**DIRECTIONS FOR THIS TASK:** In the records below, the line with "EOR $nn (R109, R79)" opens the range and the line with "-- $5C NOP $hhll,X (R171, R83)" closes it; print that range exactly and nothing else.

**PROVIDED RECORDS:**
-- ==== Sys2Proof/Syntax.lean ====
section
/-! DEFINITION. The instructions: one constructor per row of spec/opcode_table.json (R63, R67), those
with an operand first (the compiler bounds the number of a constructor that has fields), each part in opcode order.
A name is the row's mnemonic followed by its addressing mode (none for the implied and relative modes); where one
mnemonic has several opcodes in one mode, the undocumented ones carry their opcode byte. The argument is the operand
as R66 assembles it: a byte, or the little-endian word of the two operand bytes. -/

namespace Sys2Proof

/-- The 256 instructions of the core (R67, R68): every opcode byte is one constructor. -/
inductive Instr where
  | oraIzx (zp : Byte)  -- $01 ORA ($nn,X) (R108, R86)
  | sloIzx (zp : Byte)  -- $03 SLO ($nn,X) (R151, R86)
  | nopZp04 (zp : Byte)  -- $04 NOP $nn (R171, R79)
  | oraZp (zp : Byte)  -- $05 ORA $nn (R108, R79)
  | aslZp (zp : Byte)  -- $06 ASL $nn (R114, R79)
  | sloZp (zp : Byte)  -- $07 SLO $nn (R151, R79)
  | oraImm (imm : Byte)  -- $09 ORA #$nn (R108, R78)
  | ancImm0B (imm : Byte)  -- $0B ANC #$nn (R159, R78)
  | nopAbs (addr : Word)  -- $0C NOP $hhll (R171, R82)
  | oraAbs (addr : Word)  -- $0D ORA $hhll (R108, R82)
  | aslAbs (addr : Word)  -- $0E ASL $hhll (R114, R82)
  | sloAbs (addr : Word)  -- $0F SLO $hhll (R151, R82)
  | bpl (off : Byte)  -- $10 BPL label (R130, R88)
  | oraIzy (zp : Byte)  -- $11 ORA ($nn),Y (R108, R87)
  | sloIzy (zp : Byte)  -- $13 SLO ($nn),Y (R151, R87)
  | nopZpx14 (zp : Byte)  -- $14 NOP $nn,X (R171, R80)
  | oraZpx (zp : Byte)  -- $15 ORA $nn,X (R108, R80)
  | aslZpx (zp : Byte)  -- $16 ASL $nn,X (R114, R80)
  | sloZpx (zp : Byte)  -- $17 SLO $nn,X (R151, R80)
  | oraAby (base : Word)  -- $19 ORA $hhll,Y (R108, R84)
  | sloAby (base : Word)  -- $1B SLO $hhll,Y (R151, R84)
  | nopAbx1C (base : Word)  -- $1C NOP $hhll,X (R171, R83)
  | oraAbx (base : Word)  -- $1D ORA $hhll,X (R108, R83)
  | aslAbx (base : Word)  -- $1E ASL $hhll,X (R114, R83)
  | sloAbx (base : Word)  -- $1F SLO $hhll,X (R151, R83)
  | jsrAbs (addr : Word)  -- $20 JSR $hhll (R134, R82)
  | andIzx (zp : Byte)  -- $21 AND ($nn,X) (R107, R86)
  | rlaIzx (zp : Byte)  -- $23 RLA ($nn,X) (R152, R86)
  | bitZp (zp : Byte)  -- $24 BIT $nn (R113, R79)
  | andZp (zp : Byte)  -- $25 AND $nn (R107, R79)
  | rolZp (zp : Byte)  -- $26 ROL $nn (R116, R79)
  | rlaZp (zp : Byte)  -- $27 RLA $nn (R152, R79)
  | andImm (imm : Byte)  -- $29 AND #$nn (R107, R78)
  | ancImm2B (imm : Byte)  -- $2B ANC #$nn (R159, R78)
  | bitAbs (addr : Word)  -- $2C BIT $hhll (R113, R82)
  | andAbs (addr : Word)  -- $2D AND $hhll (R107, R82)
  | rolAbs (addr : Word)  -- $2E ROL $hhll (R116, R82)
  | rlaAbs (addr : Word)  -- $2F RLA $hhll (R152, R82)
  | bmi (off : Byte)  -- $30 BMI label (R129, R88)
  | andIzy (zp : Byte)  -- $31 AND ($nn),Y (R107, R87)
  | rlaIzy (zp : Byte)  -- $33 RLA ($nn),Y (R152, R87)
  | nopZpx34 (zp : Byte)  -- $34 NOP $nn,X (R171, R80)
  | andZpx (zp : Byte)  -- $35 AND $nn,X (R107, R80)
  | rolZpx (zp : Byte)  -- $36 ROL $nn,X (R116, R80)
  | rlaZpx (zp : Byte)  -- $37 RLA $nn,X (R152, R80)
  | andAby (base : Word)  -- $39 AND $hhll,Y (R107, R84)
  | rlaAby (base : Word)  -- $3B RLA $hhll,Y (R152, R84)
  | nopAbx3C (base : Word)  -- $3C NOP $hhll,X (R171, R83)
  | andAbx (base : Word)  -- $3D AND $hhll,X (R107, R83)
  | rolAbx (base : Word)  -- $3E ROL $hhll,X (R116, R83)
  | rlaAbx (base : Word)  -- $3F RLA $hhll,X (R152, R83)
  | eorIzx (zp : Byte)  -- $41 EOR ($nn,X) (R109, R86)
  | sreIzx (zp : Byte)  -- $43 SRE ($nn,X) (R153, R86)
  | nopZp44 (zp : Byte)  -- $44 NOP $nn (R171, R79)
  | eorZp (zp : Byte)  -- $45 EOR $nn (R109, R79)
  | lsrZp (zp : Byte)  -- $46 LSR $nn (R115, R79)
  | sreZp (zp : Byte)  -- $47 SRE $nn (R153, R79)
  | eorImm (imm : Byte)  -- $49 EOR #$nn (R109, R78)
  | alrImm (imm : Byte)  -- $4B ALR #$nn (R160, R78)
  | jmpAbs (addr : Word)  -- $4C JMP $hhll (R133, R82)
  | eorAbs (addr : Word)  -- $4D EOR $hhll (R109, R82)
  | lsrAbs (addr : Word)  -- $4E LSR $hhll (R115, R82)
  | sreAbs (addr : Word)  -- $4F SRE $hhll (R153, R82)
  | bvc (off : Byte)  -- $50 BVC label (R131, R88)
  | eorIzy (zp : Byte)  -- $51 EOR ($nn),Y (R109, R87)
  | sreIzy (zp : Byte)  -- $53 SRE ($nn),Y (R153, R87)
  | nopZpx54 (zp : Byte)  -- $54 NOP $nn,X (R171, R80)
  | eorZpx (zp : Byte)  -- $55 EOR $nn,X (R109, R80)
  | lsrZpx (zp : Byte)  -- $56 LSR $nn,X (R115, R80)
  | sreZpx (zp : Byte)  -- $57 SRE $nn,X (R153, R80)
  | eorAby (base : Word)  -- $59 EOR $hhll,Y (R109, R84)
  | sreAby (base : Word)  -- $5B SRE $hhll,Y (R153, R84)
  | nopAbx5C (base : Word)  -- $5C NOP $hhll,X (R171, R83)
  | eorAbx (base : Word)  -- $5D EOR $hhll,X (R109, R83)
  | lsrAbx (base : Word)  -- $5E LSR $hhll,X (R115, R83)
  | sreAbx (base : Word)  -- $5F SRE $hhll,X (R153, R83)
  | adcIzx (zp : Byte)  -- $61 ADC ($nn,X) (R105, R86)
  | rraIzx (zp : Byte)  -- $63 RRA ($nn,X) (R154, R86)
  | nopZp64 (zp : Byte)  -- $64 NOP $nn (R171, R79)
  | adcZp (zp : Byte)  -- $65 ADC $nn (R105, R79)
  | rorZp (zp : Byte)  -- $66 ROR $nn (R117, R79)
  | rraZp (zp : Byte)  -- $67 RRA $nn (R154, R79)
  | adcImm (imm : Byte)  -- $69 ADC #$nn (R105, R78)
  | arrImm (imm : Byte)  -- $6B ARR #$nn (R161, R78)
  | jmpInd (ptr : Word)  -- $6C JMP ($hhll) (R133, R85)
  | adcAbs (addr : Word)  -- $6D ADC $hhll (R105, R82)
  | rorAbs (addr : Word)  -- $6E ROR $hhll (R117, R82)
  | rraAbs (addr : Word)  -- $6F RRA $hhll (R154, R82)
  | bvs (off : Byte)  -- $70 BVS label (R132, R88)
  | adcIzy (zp : Byte)  -- $71 ADC ($nn),Y (R105, R87)
  | rraIzy (zp : Byte)  -- $73 RRA ($nn),Y (R154, R87)
  | nopZpx74 (zp : Byte)  -- $74 NOP $nn,X (R171, R80)
  | adcZpx (zp : Byte)  -- $75 ADC $nn,X (R105, R80)
  | rorZpx (zp : Byte)  -- $76 ROR $nn,X (R117, R80)
  | rraZpx (zp : Byte)  -- $77 RRA $nn,X (R154, R80)
  | adcAby (base : Word)  -- $79 ADC $hhll,Y (R105, R84)
  | rraAby (base : Word)  -- $7B RRA $hhll,Y (R154, R84)
  | nopAbx7C (base : Word)  -- $7C NOP $hhll,X (R171, R83)
  | adcAbx (base : Word)  -- $7D ADC $hhll,X (R105, R83)
  | rorAbx (base : Word)  -- $7E ROR $hhll,X (R117, R83)
  | rraAbx (base : Word)  -- $7F RRA $hhll,X (R154, R83)
  | nopImm80 (imm : Byte)  -- $80 NOP #$nn (R171, R78)
  | staIzx (zp : Byte)  -- $81 STA ($nn,X) (R92, R86)
  | nopImm82 (imm : Byte)  -- $82 NOP #$nn (R171, R78)
  | saxIzx (zp : Byte)  -- $83 SAX ($nn,X) (R157, R86)
  | styZp (zp : Byte)  -- $84 STY $nn (R94, R79)
  | staZp (zp : Byte)  -- $85 STA $nn (R92, R79)
  | stxZp (zp : Byte)  -- $86 STX $nn (R93, R79)
  | saxZp (zp : Byte)  -- $87 SAX $nn (R157, R79)
  | nopImm89 (imm : Byte)  -- $89 NOP #$nn (R171, R78)
  | xaaImm (imm : Byte)  -- $8B XAA #$nn (R163, R78)
  | styAbs (addr : Word)  -- $8C STY $hhll (R94, R82)
  | staAbs (addr : Word)  -- $8D STA $hhll (R92, R82)
  | stxAbs (addr : Word)  -- $8E STX $hhll (R93, R82)
  | saxAbs (addr : Word)  -- $8F SAX $hhll (R157, R82)
  | bcc (off : Byte)  -- $90 BCC label (R125, R88)
  | staIzy (zp : Byte)  -- $91 STA ($nn),Y (R92, R87)
  | ahxIzy (zp : Byte)  -- $93 AHX ($nn),Y (R167, R87)
  | styZpx (zp : Byte)  -- $94 STY $nn,X (R94, R80)
  | staZpx (zp : Byte)  -- $95 STA $nn,X (R92, R80)
  | stxZpy (zp : Byte)  -- $96 STX $nn,Y (R93, R81)
  | saxZpy (zp : Byte)  -- $97 SAX $nn,Y (R157, R81)
  | staAby (base : Word)  -- $99 STA $hhll,Y (R92, R84)
  | tasAby (base : Word)  -- $9B TAS $hhll,Y (R170, R84)
  | shyAbx (base : Word)  -- $9C SHY $hhll,X (R169, R83)
  | staAbx (base : Word)  -- $9D STA $hhll,X (R92, R83)
  | shxAby (base : Word)  -- $9E SHX $hhll,Y (R168, R84)
  | ahxAby (base : Word)  -- $9F AHX $hhll,Y (R167, R84)
  | ldyImm (imm : Byte)  -- $A0 LDY #$nn (R91, R78)
  | ldaIzx (zp : Byte)  -- $A1 LDA ($nn,X) (R89, R86)
  | ldxImm (imm : Byte)  -- $A2 LDX #$nn (R90, R78)
  | laxIzx (zp : Byte)  -- $A3 LAX ($nn,X) (R158, R86)
  | ldyZp (zp : Byte)  -- $A4 LDY $nn (R91, R79)
  | ldaZp (zp : Byte)  -- $A5 LDA $nn (R89, R79)
  | ldxZp (zp : Byte)  -- $A6 LDX $nn (R90, R79)
  | laxZp (zp : Byte)  -- $A7 LAX $nn (R158, R79)
  | ldaImm (imm : Byte)  -- $A9 LDA #$nn (R89, R78)
  | lxaImm (imm : Byte)  -- $AB LXA #$nn (R164, R78)
  | ldyAbs (addr : Word)  -- $AC LDY $hhll (R91, R82)
  | ldaAbs (addr : Word)  -- $AD LDA $hhll (R89, R82)
  | ldxAbs (addr : Word)  -- $AE LDX $hhll (R90, R82)
  | laxAbs (addr : Word)  -- $AF LAX $hhll (R158, R82)
  | bcs (off : Byte)  -- $B0 BCS label (R126, R88)
  | ldaIzy (zp : Byte)  -- $B1 LDA ($nn),Y (R89, R87)
  | laxIzy (zp : Byte)  -- $B3 LAX ($nn),Y (R158, R87)
  | ldyZpx (zp : Byte)  -- $B4 LDY $nn,X (R91, R80)
  | ldaZpx (zp : Byte)  -- $B5 LDA $nn,X (R89, R80)
  | ldxZpy (zp : Byte)  -- $B6 LDX $nn,Y (R90, R81)
  | laxZpy (zp : Byte)  -- $B7 LAX $nn,Y (R158, R81)
  | ldaAby (base : Word)  -- $B9 LDA $hhll,Y (R89, R84)
  | larAby (base : Word)  -- $BB LAR $hhll,Y (R165, R84)
  | ldyAbx (base : Word)  -- $BC LDY $hhll,X (R91, R83)
  | ldaAbx (base : Word)  -- $BD LDA $hhll,X (R89, R83)
  | ldxAby (base : Word)  -- $BE LDX $hhll,Y (R90, R84)
  | laxAby (base : Word)  -- $BF LAX $hhll,Y (R158, R84)
  | cpyImm (imm : Byte)  -- $C0 CPY #$nn (R112, R78)
  | cmpIzx (zp : Byte)  -- $C1 CMP ($nn,X) (R110, R86)
  | nopImmC2 (imm : Byte)  -- $C2 NOP #$nn (R171, R78)
  | dcpIzx (zp : Byte)  -- $C3 DCP ($nn,X) (R155, R86)
  | cpyZp (zp : Byte)  -- $C4 CPY $nn (R112, R79)
  | cmpZp (zp : Byte)  -- $C5 CMP $nn (R110, R79)
  | decZp (zp : Byte)  -- $C6 DEC $nn (R119, R79)
  | dcpZp (zp : Byte)  -- $C7 DCP $nn (R155, R79)
  | cmpImm (imm : Byte)  -- $C9 CMP #$nn (R110, R78)
  | axsImm (imm : Byte)  -- $CB AXS #$nn (R162, R78)
  | cpyAbs (addr : Word)  -- $CC CPY $hhll (R112, R82)
  | cmpAbs (addr : Word)  -- $CD CMP $hhll (R110, R82)
  | decAbs (addr : Word)  -- $CE DEC $hhll (R119, R82)
  | dcpAbs (addr : Word)  -- $CF DCP $hhll (R155, R82)
  | bne (off : Byte)  -- $D0 BNE label (R128, R88)
  | cmpIzy (zp : Byte)  -- $D1 CMP ($nn),Y (R110, R87)
  | dcpIzy (zp : Byte)  -- $D3 DCP ($nn),Y (R155, R87)
  | nopZpxD4 (zp : Byte)  -- $D4 NOP $nn,X (R171, R80)
  | cmpZpx (zp : Byte)  -- $D5 CMP $nn,X (R110, R80)
  | decZpx (zp : Byte)  -- $D6 DEC $nn,X (R119, R80)
  | dcpZpx (zp : Byte)  -- $D7 DCP $nn,X (R155, R80)
  | cmpAby (base : Word)  -- $D9 CMP $hhll,Y (R110, R84)
  | dcpAby (base : Word)  -- $DB DCP $hhll,Y (R155, R84)
  | nopAbxDC (base : Word)  -- $DC NOP $hhll,X (R171, R83)
  | cmpAbx (base : Word)  -- $DD CMP $hhll,X (R110, R83)
  | decAbx (base : Word)  -- $DE DEC $hhll,X (R119, R83)
  | dcpAbx (base : Word)  -- $DF DCP $hhll,X (R155, R83)
  | cpxImm (imm : Byte)  -- $E0 CPX #$nn (R111, R78)
  | sbcIzx (zp : Byte)  -- $E1 SBC ($nn,X) (R106, R86)
  | nopImmE2 (imm : Byte)  -- $E2 NOP #$nn (R171, R78)
  | iscIzx (zp : Byte)  -- $E3 ISC ($nn,X) (R156, R86)
  | cpxZp (zp : Byte)  -- $E4 CPX $nn (R111, R79)
  | sbcZp (zp : Byte)  -- $E5 SBC $nn (R106, R79)
  | incZp (zp : Byte)  -- $E6 INC $nn (R118, R79)
  | iscZp (zp : Byte)  -- $E7 ISC $nn (R156, R79)
  | sbcImm (imm : Byte)  -- $E9 SBC #$nn (R106, R78)
  | sbcImmEB (imm : Byte)  -- $EB SBC #$nn (R106, R78)
  | cpxAbs (addr : Word)  -- $EC CPX $hhll (R111, R82)
  | sbcAbs (addr : Word)  -- $ED SBC $hhll (R106, R82)
  | incAbs (addr : Word)  -- $EE INC $hhll (R118, R82)
  | iscAbs (addr : Word)  -- $EF ISC $hhll (R156, R82)
  | beq (off : Byte)  -- $F0 BEQ label (R127, R88)
  | sbcIzy (zp : Byte)  -- $F1 SBC ($nn),Y (R106, R87)
  | iscIzy (zp : Byte)  -- $F3 ISC ($nn),Y (R156, R87)
  | nopZpxF4 (zp : Byte)  -- $F4 NOP $nn,X (R171, R80)
  | sbcZpx (zp : Byte)  -- $F5 SBC $nn,X (R106, R80)
  | incZpx (zp : Byte)  -- $F6 INC $nn,X (R118, R80)
  | iscZpx (zp : Byte)  -- $F7 ISC $nn,X (R156, R80)
  | sbcAby (base : Word)  -- $F9 SBC $hhll,Y (R106, R84)
  | iscAby (base : Word)  -- $FB ISC $hhll,Y (R156, R84)
  | nopAbxFC (base : Word)  -- $FC NOP $hhll,X (R171, R83)
  | sbcAbx (base : Word)  -- $FD SBC $hhll,X (R106, R83)
  | incAbx (base : Word)  -- $FE INC $hhll,X (R118, R83)
  | iscAbx (base : Word)  -- $FF ISC $hhll,X (R156, R83)
  | brk  -- $00 BRK (R137, R76)
  | jam02  -- $02 JAM (R172, R76)
  | php  -- $08 PHP (R139, R76)
  | aslAcc  -- $0A ASL A (R114, R77)
  | jam12  -- $12 JAM (R172, R76)
  | clc  -- $18 CLC (R142, R76)
  | nop1A  -- $1A NOP (R171, R76)
  | jam22  -- $22 JAM (R172, R76)
  | plp  -- $28 PLP (R141, R76)
  | rolAcc  -- $2A ROL A (R116, R77)
  | jam32  -- $32 JAM (R172, R76)
  | sec  -- $38 SEC (R143, R76)
  | nop3A  -- $3A NOP (R171, R76)
  | rti  -- $40 RTI (R136, R76)
  | jam42  -- $42 JAM (R172, R76)
  | pha  -- $48 PHA (R138, R76)
  | lsrAcc  -- $4A LSR A (R115, R77)
  | jam52  -- $52 JAM (R172, R76)
  | cli  -- $58 CLI (R144, R76)
  | nop5A  -- $5A NOP (R171, R76)
  | rts  -- $60 RTS (R135, R76)
  | jam62  -- $62 JAM (R172, R76)
  | pla  -- $68 PLA (R140, R76)
  | rorAcc  -- $6A ROR A (R117, R77)
  | jam72  -- $72 JAM (R172, R76)
  | sei  -- $78 SEI (R145, R76)
  | nop7A  -- $7A NOP (R171, R76)
  | dey  -- $88 DEY (R123, R76)
  | txa  -- $8A TXA (R97, R76)
  | jam92  -- $92 JAM (R172, R76)
  | tya  -- $98 TYA (R98, R76)
  | txs  -- $9A TXS (R100, R76)
  | tay  -- $A8 TAY (R96, R76)
  | tax  -- $AA TAX (R95, R76)
  | jamB2  -- $B2 JAM (R172, R76)
  | clv  -- $B8 CLV (R148, R76)
  | tsx  -- $BA TSX (R99, R76)
  | iny  -- $C8 INY (R121, R76)
  | dex  -- $CA DEX (R122, R76)
  | jamD2  -- $D2 JAM (R172, R76)
  | cld  -- $D8 CLD (R146, R76)
  | nopDA  -- $DA NOP (R171, R76)
  | inx  -- $E8 INX (R120, R76)
  | nop  -- $EA NOP (R149, R76)
  | jamF2  -- $F2 JAM (R172, R76)
  | sed  -- $F8 SED (R147, R76)
  | nopFA  -- $FA NOP (R171, R76)
deriving DecidableEq, Repr

end Sys2Proof
end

**ANSWER SECTION:**
  | eorZp (zp : Byte)  -- $45 EOR $nn (R109, R79)
  | lsrZp (zp : Byte)  -- $46 LSR $nn (R115, R79)
  | sreZp (zp : Byte)  -- $47 SRE $nn (R153, R79)
  | eorImm (imm : Byte)  -- $49 EOR #$nn (R109, R78)
  | alrImm (imm : Byte)  -- $4B ALR #$nn (R160, R78)
  | jmpAbs (addr : Word)  -- $4C JMP $hhll (R133, R82)
  | eorAbs (addr : Word)  -- $4D EOR $hhll (R109, R82)
  | lsrAbs (addr : Word)  -- $4E LSR $hhll (R115, R82)
  | sreAbs (addr : Word)  -- $4F SRE $hhll (R153, R82)
  | bvc (off : Byte)  -- $50 BVC label (R131, R88)
  | eorIzy (zp : Byte)  -- $51 EOR ($nn),Y (R109, R87)
  | sreIzy (zp : Byte)  -- $53 SRE ($nn),Y (R153, R87)
  | nopZpx54 (zp : Byte)  -- $54 NOP $nn,X (R171, R80)
  | eorZpx (zp : Byte)  -- $55 EOR $nn,X (R109, R80)
  | lsrZpx (zp : Byte)  -- $56 LSR $nn,X (R115, R80)
  | sreZpx (zp : Byte)  -- $57 SRE $nn,X (R153, R80)
  | eorAby (base : Word)  -- $59 EOR $hhll,Y (R109, R84)
  | sreAby (base : Word)  -- $5B SRE $hhll,Y (R153, R84)
  | nopAbx5C (base : Word)  -- $5C NOP $hhll,X (R171, R83)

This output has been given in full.